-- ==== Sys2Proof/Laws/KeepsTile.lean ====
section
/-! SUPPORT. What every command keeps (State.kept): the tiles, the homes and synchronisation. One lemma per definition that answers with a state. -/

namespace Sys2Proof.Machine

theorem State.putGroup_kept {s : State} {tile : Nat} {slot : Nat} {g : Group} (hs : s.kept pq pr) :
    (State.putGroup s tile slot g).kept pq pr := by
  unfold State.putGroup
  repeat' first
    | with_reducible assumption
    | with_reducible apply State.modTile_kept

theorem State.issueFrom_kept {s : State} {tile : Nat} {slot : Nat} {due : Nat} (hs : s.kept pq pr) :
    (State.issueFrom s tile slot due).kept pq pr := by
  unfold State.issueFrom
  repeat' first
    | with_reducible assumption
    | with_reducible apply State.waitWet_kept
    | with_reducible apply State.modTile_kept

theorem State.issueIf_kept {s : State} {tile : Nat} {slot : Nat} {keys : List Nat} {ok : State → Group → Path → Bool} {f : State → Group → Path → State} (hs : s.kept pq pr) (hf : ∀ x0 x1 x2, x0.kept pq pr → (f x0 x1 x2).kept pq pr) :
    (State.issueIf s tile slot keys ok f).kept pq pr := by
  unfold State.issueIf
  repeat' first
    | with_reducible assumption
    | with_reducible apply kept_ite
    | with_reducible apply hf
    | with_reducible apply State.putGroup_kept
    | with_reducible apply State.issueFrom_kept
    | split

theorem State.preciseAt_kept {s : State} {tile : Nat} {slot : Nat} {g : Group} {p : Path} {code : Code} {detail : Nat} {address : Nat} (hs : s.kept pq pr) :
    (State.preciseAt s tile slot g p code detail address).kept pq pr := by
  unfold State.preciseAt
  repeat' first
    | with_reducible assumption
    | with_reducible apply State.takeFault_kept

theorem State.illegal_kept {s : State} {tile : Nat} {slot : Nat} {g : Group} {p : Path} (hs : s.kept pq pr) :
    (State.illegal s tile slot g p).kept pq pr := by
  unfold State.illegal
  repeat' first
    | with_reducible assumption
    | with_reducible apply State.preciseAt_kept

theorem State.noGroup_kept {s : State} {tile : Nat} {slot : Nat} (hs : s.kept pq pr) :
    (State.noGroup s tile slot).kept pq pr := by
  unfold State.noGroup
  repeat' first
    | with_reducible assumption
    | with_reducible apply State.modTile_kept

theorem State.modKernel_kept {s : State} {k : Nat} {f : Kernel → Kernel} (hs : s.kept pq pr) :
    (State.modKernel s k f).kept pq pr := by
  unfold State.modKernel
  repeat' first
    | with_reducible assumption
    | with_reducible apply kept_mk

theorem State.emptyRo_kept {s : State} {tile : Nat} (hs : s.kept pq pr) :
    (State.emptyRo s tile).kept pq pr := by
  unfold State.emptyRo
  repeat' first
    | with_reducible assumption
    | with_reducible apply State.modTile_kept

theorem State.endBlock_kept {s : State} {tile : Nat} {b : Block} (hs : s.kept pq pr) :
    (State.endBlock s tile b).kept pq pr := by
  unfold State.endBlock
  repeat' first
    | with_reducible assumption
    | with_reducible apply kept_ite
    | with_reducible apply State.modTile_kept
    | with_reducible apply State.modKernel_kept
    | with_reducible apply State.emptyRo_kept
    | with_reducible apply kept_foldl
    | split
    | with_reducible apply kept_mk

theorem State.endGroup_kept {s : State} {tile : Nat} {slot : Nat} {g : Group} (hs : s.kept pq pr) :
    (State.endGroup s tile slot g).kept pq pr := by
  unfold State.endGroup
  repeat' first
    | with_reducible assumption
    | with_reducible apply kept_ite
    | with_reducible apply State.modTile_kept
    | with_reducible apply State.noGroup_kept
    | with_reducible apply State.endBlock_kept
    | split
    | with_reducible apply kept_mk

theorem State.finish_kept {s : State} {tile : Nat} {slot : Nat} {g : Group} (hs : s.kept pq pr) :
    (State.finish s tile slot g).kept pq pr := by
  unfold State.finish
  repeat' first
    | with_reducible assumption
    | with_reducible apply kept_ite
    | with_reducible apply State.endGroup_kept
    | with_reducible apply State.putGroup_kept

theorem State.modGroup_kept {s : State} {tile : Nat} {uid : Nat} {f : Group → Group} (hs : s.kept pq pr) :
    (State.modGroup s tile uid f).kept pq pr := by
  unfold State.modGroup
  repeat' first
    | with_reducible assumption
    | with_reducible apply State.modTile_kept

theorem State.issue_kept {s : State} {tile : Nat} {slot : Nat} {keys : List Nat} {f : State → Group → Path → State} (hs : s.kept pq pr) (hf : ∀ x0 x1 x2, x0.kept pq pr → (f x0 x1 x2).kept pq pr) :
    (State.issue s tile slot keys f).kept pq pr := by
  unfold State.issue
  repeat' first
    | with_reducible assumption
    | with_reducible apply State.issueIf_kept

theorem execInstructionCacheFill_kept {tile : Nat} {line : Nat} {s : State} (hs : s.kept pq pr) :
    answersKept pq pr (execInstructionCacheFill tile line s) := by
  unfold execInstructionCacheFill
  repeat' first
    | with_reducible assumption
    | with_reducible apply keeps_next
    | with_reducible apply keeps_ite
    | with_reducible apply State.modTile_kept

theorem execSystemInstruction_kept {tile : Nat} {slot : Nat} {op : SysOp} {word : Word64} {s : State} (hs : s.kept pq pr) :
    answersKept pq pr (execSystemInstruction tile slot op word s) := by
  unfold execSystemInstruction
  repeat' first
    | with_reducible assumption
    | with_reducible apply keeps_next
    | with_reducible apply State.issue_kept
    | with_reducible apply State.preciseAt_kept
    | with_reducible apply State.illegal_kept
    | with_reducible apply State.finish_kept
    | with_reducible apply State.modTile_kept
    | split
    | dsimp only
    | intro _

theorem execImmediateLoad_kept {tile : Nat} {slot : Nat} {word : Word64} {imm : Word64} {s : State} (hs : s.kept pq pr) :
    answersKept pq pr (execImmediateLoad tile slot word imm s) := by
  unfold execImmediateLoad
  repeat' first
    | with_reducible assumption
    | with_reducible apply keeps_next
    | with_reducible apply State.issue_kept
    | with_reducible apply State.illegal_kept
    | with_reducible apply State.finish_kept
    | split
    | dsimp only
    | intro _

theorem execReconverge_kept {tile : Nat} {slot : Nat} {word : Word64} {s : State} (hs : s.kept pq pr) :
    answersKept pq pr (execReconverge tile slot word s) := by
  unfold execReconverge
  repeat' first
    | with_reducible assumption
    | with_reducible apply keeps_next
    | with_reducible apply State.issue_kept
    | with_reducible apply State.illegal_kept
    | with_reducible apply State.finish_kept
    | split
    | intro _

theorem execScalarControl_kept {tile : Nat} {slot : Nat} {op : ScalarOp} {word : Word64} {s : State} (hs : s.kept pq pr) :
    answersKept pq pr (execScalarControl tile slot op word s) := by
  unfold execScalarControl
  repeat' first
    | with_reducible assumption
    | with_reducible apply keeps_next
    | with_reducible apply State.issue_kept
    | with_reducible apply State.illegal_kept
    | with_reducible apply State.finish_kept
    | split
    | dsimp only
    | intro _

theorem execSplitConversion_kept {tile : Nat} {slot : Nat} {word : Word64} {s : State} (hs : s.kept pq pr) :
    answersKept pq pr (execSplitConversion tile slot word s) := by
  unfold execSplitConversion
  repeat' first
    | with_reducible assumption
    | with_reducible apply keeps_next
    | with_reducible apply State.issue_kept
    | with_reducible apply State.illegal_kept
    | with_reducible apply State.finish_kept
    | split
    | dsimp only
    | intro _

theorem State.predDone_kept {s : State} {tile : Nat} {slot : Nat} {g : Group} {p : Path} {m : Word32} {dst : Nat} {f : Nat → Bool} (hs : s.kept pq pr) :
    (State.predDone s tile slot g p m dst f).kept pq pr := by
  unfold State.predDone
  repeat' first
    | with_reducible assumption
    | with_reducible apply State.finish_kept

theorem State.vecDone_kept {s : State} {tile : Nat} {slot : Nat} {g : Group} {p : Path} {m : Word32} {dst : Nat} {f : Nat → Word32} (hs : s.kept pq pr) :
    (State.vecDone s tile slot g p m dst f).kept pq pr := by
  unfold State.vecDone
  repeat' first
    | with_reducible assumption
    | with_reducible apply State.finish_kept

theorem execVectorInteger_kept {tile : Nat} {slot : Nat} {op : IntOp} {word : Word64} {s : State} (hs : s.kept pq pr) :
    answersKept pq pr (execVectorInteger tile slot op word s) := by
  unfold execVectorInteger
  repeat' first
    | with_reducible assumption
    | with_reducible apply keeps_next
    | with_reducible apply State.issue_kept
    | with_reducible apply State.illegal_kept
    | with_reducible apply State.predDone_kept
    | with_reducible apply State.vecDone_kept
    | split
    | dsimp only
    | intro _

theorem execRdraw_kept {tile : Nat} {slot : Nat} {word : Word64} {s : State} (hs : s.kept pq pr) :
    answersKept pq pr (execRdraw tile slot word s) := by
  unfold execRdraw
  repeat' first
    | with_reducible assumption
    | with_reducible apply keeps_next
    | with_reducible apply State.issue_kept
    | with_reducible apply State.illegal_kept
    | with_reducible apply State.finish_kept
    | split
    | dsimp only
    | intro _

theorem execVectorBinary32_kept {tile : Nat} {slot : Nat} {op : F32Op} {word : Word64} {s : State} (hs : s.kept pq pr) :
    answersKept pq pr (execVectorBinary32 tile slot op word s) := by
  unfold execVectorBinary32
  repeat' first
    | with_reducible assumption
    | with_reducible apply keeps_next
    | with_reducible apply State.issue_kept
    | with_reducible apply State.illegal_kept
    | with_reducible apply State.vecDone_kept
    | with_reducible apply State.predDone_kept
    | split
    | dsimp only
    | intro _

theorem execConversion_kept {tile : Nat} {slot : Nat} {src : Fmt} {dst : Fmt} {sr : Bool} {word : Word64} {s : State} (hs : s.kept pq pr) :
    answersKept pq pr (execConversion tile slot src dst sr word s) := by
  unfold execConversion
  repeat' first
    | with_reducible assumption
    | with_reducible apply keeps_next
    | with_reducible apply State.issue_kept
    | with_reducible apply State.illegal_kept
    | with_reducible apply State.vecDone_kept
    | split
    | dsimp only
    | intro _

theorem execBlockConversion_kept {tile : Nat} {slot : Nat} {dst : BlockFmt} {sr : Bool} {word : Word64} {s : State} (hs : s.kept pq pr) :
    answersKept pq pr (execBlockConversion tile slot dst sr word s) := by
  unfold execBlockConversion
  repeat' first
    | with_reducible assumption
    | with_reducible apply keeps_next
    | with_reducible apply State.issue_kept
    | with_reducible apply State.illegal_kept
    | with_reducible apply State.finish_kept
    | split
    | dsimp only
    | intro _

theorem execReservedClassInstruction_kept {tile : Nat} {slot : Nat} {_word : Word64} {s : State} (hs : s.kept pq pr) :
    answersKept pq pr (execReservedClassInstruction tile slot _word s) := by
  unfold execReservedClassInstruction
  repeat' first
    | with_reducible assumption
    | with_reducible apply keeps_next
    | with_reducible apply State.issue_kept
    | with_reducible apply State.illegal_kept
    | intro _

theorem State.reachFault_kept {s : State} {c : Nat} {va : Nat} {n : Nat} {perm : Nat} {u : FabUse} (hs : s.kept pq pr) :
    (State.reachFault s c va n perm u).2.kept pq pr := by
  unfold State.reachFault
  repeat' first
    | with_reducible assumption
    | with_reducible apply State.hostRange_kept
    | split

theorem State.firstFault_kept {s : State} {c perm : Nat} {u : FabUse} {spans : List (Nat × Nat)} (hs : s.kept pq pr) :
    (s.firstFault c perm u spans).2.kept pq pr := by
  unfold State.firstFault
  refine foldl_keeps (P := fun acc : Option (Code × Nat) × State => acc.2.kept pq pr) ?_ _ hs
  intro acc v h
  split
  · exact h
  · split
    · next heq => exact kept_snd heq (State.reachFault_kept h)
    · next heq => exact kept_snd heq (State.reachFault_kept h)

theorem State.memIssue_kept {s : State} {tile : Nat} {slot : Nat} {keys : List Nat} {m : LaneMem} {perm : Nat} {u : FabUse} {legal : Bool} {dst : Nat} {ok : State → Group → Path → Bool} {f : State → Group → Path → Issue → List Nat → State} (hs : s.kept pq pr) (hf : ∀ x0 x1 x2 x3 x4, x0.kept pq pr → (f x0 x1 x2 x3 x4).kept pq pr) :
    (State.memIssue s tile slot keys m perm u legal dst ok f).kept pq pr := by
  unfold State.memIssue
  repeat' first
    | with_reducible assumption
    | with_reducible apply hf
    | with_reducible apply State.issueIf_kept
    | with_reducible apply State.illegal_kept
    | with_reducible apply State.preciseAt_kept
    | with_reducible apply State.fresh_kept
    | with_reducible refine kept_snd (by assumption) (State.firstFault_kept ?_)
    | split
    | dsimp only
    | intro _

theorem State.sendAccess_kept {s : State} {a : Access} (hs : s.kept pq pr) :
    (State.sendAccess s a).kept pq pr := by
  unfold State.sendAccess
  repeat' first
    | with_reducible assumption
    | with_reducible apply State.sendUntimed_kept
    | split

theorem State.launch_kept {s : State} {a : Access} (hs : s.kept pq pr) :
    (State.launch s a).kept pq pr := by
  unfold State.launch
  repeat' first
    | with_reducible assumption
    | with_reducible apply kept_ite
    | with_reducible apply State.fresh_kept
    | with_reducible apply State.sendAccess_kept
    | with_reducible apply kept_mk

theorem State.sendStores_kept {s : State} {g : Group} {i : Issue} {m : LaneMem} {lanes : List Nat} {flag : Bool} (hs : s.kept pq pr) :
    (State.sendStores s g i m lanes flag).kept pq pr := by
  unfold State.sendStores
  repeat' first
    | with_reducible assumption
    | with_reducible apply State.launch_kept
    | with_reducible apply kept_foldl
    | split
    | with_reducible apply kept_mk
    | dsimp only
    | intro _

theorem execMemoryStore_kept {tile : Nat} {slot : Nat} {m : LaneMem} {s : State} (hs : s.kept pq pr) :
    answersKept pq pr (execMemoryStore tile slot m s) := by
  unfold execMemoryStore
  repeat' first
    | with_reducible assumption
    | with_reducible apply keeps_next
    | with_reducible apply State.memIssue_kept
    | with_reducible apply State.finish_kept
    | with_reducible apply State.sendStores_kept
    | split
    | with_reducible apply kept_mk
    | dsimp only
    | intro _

--- What you should do ---
Copy out the lines above with "lanes" in them.

--- Answer to this problem ---
theorem State.sendStores_kept {s : State} {g : Group} {i : Issue} {m : LaneMem} {lanes : List Nat} {flag : Bool} (hs : s.kept pq pr) :
    (State.sendStores s g i m lanes flag).kept pq pr := by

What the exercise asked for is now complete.